- _DIRECTIONS_: Scan the records below for the line containing "case h_25 |" and the line containing "case h_31 | h_32 | h_33 => -- format Q". Copy both, plus every line between, exactly.

- _DATA FOR PROCESSING_:
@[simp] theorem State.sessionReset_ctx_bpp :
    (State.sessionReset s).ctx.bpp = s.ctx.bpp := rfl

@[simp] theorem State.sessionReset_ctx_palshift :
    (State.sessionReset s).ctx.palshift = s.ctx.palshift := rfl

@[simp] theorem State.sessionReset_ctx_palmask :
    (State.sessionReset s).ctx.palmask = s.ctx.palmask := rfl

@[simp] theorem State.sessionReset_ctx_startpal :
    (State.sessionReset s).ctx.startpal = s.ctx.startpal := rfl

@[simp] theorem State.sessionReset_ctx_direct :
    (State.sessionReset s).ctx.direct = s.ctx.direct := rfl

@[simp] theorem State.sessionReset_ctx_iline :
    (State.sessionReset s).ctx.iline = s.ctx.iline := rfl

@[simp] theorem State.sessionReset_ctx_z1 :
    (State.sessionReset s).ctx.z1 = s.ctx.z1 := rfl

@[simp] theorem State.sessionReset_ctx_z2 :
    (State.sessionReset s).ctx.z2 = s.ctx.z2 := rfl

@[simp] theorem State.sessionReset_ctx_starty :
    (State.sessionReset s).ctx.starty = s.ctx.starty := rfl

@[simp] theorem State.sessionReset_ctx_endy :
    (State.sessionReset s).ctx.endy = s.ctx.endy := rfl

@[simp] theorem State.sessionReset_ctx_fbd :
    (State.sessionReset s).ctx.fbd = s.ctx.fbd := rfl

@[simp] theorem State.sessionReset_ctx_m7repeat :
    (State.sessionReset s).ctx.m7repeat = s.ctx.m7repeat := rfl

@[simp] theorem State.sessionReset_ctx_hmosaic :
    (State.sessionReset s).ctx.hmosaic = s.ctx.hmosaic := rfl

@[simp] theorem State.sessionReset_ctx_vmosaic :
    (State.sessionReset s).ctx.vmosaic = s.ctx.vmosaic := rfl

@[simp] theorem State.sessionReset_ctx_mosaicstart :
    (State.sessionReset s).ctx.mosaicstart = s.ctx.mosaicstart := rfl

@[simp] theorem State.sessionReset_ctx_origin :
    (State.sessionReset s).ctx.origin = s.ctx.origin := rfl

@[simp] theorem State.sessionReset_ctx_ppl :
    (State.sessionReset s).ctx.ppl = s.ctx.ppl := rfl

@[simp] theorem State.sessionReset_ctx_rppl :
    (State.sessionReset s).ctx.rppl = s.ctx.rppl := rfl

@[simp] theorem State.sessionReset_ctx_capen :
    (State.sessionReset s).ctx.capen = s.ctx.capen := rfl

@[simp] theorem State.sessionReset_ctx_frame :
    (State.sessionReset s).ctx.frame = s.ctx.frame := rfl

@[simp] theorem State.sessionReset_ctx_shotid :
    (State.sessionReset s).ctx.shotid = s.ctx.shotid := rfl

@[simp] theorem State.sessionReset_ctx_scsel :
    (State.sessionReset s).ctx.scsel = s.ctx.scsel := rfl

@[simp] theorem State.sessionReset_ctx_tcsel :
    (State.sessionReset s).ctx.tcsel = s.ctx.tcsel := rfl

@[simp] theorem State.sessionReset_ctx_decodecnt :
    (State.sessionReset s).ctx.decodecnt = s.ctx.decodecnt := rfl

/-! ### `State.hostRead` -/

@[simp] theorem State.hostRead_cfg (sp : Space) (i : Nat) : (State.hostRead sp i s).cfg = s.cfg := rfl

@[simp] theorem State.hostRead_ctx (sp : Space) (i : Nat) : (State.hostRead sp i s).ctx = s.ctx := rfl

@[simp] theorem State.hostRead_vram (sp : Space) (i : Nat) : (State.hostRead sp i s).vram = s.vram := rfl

...

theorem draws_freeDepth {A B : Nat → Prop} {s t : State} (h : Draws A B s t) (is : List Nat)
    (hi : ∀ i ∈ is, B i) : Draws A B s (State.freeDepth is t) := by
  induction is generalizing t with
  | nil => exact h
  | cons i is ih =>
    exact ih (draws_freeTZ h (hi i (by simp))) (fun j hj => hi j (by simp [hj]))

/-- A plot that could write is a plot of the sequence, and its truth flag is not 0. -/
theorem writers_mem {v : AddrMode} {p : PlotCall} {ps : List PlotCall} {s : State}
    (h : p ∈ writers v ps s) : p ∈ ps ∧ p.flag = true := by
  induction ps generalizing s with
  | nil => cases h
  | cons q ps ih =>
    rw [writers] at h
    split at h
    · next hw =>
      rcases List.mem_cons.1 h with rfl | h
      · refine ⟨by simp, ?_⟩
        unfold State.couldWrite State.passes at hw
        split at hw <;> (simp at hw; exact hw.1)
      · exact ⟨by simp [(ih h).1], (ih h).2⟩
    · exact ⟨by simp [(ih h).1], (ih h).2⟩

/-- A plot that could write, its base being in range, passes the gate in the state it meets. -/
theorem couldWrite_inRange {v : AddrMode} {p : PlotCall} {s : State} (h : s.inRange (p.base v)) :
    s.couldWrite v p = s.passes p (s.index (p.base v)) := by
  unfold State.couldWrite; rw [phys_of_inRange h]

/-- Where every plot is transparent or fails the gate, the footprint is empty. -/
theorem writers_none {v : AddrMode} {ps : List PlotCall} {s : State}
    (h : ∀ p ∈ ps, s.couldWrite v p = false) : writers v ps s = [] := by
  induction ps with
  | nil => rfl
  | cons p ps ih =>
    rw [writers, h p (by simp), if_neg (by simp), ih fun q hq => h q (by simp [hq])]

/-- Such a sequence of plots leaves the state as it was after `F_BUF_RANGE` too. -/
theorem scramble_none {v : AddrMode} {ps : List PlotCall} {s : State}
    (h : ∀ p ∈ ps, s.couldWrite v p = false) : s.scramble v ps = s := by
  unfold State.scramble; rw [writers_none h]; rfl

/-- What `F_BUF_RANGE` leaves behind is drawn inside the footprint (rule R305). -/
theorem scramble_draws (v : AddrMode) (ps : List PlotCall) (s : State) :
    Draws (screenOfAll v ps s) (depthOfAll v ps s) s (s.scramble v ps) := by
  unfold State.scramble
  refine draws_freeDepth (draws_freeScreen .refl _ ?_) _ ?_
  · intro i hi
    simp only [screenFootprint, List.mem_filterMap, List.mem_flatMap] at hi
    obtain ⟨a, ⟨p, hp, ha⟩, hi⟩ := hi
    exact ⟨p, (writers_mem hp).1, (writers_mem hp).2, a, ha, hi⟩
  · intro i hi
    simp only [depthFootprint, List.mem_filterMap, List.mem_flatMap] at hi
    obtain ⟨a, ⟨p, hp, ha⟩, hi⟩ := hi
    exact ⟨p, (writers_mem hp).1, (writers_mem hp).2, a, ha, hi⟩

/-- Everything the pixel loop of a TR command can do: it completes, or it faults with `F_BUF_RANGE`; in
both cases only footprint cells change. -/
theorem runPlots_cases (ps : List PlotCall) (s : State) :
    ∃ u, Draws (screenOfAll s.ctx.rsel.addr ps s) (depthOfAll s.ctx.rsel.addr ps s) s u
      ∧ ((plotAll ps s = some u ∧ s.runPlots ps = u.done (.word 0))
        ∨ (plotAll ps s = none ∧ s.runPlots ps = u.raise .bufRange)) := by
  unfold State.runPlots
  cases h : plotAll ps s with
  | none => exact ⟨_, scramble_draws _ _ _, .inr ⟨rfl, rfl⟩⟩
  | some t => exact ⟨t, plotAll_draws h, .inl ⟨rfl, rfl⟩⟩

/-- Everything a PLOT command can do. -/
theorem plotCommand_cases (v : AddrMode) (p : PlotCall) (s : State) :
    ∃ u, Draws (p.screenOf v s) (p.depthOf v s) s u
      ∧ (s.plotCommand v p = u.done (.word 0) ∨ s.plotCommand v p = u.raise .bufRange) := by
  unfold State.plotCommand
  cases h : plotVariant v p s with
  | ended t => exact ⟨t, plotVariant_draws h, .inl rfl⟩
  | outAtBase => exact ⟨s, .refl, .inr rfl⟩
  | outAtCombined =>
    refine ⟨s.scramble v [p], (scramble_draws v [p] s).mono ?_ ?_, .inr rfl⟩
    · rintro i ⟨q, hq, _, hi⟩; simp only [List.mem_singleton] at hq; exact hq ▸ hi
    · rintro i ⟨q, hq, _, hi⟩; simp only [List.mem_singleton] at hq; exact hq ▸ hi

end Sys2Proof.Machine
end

---

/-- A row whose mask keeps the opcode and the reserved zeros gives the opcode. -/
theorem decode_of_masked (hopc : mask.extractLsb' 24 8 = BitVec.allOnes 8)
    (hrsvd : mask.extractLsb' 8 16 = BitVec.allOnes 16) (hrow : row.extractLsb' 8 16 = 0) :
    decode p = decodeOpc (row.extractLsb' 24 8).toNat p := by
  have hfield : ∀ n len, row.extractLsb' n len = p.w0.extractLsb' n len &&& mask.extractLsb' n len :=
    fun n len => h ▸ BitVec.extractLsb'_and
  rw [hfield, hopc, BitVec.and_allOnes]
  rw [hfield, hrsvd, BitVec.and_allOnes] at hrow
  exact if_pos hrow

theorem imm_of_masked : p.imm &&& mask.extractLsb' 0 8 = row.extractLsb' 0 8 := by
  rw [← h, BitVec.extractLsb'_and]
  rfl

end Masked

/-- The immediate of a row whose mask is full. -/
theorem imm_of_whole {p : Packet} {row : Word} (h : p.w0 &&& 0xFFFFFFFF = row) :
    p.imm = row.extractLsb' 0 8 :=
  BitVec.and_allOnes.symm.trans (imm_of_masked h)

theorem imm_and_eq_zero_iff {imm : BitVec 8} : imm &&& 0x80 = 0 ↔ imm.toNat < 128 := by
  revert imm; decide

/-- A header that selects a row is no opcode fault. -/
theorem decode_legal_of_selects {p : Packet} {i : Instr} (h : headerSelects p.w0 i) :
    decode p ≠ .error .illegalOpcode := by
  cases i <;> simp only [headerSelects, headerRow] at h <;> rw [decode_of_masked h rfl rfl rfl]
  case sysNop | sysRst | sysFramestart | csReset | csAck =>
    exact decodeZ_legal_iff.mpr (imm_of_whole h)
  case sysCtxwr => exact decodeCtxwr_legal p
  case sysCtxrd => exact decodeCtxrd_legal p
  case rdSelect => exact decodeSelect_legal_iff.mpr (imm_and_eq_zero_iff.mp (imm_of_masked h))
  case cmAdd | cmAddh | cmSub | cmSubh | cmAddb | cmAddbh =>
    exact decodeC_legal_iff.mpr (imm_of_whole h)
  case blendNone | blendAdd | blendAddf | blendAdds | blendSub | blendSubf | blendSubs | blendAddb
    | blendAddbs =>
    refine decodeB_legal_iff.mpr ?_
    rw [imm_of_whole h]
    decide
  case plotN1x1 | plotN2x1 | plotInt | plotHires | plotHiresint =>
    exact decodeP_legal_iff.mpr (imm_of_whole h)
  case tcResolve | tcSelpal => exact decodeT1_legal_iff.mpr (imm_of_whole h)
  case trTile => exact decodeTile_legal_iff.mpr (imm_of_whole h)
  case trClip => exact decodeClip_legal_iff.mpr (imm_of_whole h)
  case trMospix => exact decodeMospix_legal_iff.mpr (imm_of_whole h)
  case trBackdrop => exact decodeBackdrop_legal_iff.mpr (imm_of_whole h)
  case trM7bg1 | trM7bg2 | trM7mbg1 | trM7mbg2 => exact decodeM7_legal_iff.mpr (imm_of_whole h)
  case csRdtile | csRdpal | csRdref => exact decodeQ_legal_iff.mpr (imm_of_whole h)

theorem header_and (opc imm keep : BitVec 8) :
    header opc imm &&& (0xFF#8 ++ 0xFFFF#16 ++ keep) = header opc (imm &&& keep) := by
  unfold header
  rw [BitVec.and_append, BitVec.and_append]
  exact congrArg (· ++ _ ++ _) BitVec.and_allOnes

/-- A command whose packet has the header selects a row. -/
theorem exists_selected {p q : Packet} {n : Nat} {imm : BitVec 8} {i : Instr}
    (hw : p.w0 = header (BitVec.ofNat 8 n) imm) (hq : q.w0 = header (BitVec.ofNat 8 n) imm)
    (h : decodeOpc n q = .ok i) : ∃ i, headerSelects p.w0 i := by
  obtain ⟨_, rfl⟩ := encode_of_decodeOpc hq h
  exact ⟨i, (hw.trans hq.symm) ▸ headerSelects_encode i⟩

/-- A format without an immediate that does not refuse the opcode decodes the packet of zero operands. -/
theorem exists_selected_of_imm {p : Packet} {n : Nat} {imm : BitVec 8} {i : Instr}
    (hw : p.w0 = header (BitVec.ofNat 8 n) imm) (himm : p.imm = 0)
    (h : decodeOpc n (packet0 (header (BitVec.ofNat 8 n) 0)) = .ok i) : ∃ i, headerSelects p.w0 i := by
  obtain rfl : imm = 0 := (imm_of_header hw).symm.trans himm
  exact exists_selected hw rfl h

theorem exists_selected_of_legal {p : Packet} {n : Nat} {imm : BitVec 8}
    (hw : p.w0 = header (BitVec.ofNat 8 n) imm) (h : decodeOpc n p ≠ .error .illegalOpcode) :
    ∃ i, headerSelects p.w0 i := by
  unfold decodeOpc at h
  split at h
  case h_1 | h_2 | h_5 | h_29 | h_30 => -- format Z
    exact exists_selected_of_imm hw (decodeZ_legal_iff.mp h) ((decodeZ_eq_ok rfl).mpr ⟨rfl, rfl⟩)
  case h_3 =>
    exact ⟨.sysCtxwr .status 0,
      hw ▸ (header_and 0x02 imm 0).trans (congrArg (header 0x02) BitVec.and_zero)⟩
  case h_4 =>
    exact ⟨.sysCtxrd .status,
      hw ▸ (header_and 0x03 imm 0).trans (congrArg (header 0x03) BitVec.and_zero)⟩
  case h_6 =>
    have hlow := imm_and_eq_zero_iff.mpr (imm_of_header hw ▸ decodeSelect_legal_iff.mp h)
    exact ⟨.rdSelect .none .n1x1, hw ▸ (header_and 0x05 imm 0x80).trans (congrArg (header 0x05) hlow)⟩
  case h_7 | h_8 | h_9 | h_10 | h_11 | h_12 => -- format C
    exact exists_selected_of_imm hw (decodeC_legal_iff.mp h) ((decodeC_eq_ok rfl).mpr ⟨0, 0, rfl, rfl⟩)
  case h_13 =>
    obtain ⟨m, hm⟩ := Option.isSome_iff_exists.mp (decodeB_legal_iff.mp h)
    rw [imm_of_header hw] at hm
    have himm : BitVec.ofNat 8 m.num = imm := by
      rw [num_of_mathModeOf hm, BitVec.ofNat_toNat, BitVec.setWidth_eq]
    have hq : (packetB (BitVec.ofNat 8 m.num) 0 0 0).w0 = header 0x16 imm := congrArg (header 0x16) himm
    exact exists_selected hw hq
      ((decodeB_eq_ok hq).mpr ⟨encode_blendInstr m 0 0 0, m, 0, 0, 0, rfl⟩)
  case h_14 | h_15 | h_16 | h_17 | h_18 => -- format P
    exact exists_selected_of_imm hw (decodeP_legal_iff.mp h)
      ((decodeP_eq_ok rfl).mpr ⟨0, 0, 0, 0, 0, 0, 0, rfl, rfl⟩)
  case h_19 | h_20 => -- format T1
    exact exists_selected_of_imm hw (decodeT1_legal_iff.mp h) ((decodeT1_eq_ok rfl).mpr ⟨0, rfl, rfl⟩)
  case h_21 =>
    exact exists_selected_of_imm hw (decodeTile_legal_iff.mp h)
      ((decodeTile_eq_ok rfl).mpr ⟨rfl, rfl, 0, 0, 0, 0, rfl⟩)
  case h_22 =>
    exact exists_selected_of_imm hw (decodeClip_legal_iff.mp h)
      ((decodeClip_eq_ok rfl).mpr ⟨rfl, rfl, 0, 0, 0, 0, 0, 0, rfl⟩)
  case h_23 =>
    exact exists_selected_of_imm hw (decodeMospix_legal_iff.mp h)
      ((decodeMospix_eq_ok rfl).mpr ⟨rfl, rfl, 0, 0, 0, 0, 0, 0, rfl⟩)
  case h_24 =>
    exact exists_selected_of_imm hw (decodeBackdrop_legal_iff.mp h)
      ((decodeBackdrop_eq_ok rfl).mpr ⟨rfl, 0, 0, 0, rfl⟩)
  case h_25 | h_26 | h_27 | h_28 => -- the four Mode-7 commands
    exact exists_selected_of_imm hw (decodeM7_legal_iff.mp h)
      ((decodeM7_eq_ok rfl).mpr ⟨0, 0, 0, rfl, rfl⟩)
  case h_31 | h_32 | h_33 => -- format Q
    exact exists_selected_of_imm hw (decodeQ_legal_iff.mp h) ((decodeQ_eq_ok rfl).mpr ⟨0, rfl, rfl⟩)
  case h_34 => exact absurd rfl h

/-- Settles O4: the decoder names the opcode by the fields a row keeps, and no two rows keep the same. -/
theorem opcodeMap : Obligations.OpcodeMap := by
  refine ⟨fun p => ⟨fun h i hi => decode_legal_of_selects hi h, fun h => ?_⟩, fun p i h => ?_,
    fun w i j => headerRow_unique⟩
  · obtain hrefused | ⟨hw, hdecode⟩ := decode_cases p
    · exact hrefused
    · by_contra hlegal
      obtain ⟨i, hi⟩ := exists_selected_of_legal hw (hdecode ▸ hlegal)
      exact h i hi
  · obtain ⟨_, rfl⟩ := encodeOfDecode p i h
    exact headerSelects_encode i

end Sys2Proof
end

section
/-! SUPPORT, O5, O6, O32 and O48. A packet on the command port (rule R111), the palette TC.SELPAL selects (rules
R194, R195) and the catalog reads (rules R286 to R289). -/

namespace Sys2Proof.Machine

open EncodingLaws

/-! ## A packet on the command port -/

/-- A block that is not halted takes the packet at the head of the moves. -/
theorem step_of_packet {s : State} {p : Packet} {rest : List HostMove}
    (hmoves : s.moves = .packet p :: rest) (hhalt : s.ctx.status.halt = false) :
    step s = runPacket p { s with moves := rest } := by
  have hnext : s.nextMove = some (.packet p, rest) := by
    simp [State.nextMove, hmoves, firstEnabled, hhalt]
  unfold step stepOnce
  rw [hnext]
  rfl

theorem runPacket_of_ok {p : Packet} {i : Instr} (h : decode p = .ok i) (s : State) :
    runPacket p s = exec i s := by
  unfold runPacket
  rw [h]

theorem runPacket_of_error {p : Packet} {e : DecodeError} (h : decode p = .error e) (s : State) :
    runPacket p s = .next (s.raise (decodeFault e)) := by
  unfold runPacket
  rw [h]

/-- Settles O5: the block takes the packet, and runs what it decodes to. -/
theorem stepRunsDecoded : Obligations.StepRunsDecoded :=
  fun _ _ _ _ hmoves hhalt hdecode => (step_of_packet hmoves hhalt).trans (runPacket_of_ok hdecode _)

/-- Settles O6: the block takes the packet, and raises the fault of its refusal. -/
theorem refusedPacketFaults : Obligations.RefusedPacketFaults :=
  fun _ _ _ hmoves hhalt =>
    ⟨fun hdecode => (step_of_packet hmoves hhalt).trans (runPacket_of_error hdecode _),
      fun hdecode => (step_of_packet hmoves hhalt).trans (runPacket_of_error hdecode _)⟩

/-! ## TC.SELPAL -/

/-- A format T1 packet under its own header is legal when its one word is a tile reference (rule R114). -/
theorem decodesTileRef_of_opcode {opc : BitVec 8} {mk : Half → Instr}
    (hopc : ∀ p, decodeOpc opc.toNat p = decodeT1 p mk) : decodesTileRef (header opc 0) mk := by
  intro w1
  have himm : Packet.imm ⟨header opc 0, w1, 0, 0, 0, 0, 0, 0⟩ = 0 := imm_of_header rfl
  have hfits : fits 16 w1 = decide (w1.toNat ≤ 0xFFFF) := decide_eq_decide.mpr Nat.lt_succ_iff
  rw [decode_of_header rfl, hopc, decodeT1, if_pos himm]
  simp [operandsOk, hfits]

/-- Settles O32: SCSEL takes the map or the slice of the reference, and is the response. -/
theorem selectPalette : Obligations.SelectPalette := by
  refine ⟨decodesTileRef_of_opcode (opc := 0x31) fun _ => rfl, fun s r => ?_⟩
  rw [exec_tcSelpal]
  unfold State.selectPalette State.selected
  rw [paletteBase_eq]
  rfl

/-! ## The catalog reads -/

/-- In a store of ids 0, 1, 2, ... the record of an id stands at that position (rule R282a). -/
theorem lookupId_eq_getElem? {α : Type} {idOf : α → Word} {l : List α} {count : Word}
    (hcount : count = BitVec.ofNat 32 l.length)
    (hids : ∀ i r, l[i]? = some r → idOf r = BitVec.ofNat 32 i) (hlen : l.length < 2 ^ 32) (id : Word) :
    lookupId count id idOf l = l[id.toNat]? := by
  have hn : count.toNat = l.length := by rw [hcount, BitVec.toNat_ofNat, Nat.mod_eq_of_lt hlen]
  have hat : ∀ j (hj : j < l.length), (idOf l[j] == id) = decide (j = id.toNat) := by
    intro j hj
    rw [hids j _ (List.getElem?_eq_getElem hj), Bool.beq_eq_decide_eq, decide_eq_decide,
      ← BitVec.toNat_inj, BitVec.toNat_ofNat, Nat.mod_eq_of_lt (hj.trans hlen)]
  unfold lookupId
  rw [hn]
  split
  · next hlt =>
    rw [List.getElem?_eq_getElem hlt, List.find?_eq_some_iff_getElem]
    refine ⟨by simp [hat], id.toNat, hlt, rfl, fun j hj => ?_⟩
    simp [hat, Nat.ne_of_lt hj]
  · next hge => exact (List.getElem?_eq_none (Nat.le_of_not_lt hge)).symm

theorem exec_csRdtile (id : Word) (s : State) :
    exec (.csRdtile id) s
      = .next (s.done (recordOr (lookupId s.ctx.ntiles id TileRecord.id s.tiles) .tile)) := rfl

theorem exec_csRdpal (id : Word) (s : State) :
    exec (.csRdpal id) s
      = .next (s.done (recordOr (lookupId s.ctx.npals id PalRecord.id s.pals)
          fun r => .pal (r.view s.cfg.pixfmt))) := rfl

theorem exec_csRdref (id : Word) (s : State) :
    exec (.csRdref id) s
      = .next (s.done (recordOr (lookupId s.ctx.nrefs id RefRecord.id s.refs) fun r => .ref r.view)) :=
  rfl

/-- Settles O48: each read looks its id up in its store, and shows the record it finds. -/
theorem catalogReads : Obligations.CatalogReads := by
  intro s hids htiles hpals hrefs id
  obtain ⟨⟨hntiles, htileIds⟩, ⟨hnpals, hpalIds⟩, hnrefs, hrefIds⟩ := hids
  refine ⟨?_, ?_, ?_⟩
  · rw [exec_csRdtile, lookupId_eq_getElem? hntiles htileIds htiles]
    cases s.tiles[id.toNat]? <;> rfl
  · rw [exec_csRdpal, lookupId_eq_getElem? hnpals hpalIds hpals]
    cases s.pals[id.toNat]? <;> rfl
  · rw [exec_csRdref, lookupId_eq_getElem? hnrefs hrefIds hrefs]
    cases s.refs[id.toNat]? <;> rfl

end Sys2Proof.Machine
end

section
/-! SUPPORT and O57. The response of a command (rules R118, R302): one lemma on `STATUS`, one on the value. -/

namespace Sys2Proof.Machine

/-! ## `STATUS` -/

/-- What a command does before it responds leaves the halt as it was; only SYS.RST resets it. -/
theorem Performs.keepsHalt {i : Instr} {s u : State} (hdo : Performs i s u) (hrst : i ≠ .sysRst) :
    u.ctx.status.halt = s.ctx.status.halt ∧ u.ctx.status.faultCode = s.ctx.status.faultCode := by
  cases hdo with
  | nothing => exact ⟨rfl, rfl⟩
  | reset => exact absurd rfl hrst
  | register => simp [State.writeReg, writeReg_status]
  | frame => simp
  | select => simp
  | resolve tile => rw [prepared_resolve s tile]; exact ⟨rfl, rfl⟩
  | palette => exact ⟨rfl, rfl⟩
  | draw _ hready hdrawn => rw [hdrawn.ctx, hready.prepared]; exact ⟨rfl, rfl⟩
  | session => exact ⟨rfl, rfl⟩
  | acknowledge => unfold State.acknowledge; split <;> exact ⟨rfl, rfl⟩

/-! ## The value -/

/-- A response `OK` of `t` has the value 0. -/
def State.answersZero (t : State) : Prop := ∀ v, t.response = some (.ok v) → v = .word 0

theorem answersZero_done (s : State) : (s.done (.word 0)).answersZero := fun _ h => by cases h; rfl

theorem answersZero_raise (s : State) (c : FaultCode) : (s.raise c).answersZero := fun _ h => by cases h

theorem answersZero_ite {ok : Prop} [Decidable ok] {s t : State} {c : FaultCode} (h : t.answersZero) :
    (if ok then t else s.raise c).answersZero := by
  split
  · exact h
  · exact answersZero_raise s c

- _EXERCISE RESPONSE_:
  case h_25 | h_26 | h_27 | h_28 => -- the four Mode-7 commands
    exact exists_selected_of_imm hw (decodeM7_legal_iff.mp h)
      ((decodeM7_eq_ok rfl).mpr ⟨0, 0, 0, rfl, rfl⟩)
  case h_31 | h_32 | h_33 => -- format Q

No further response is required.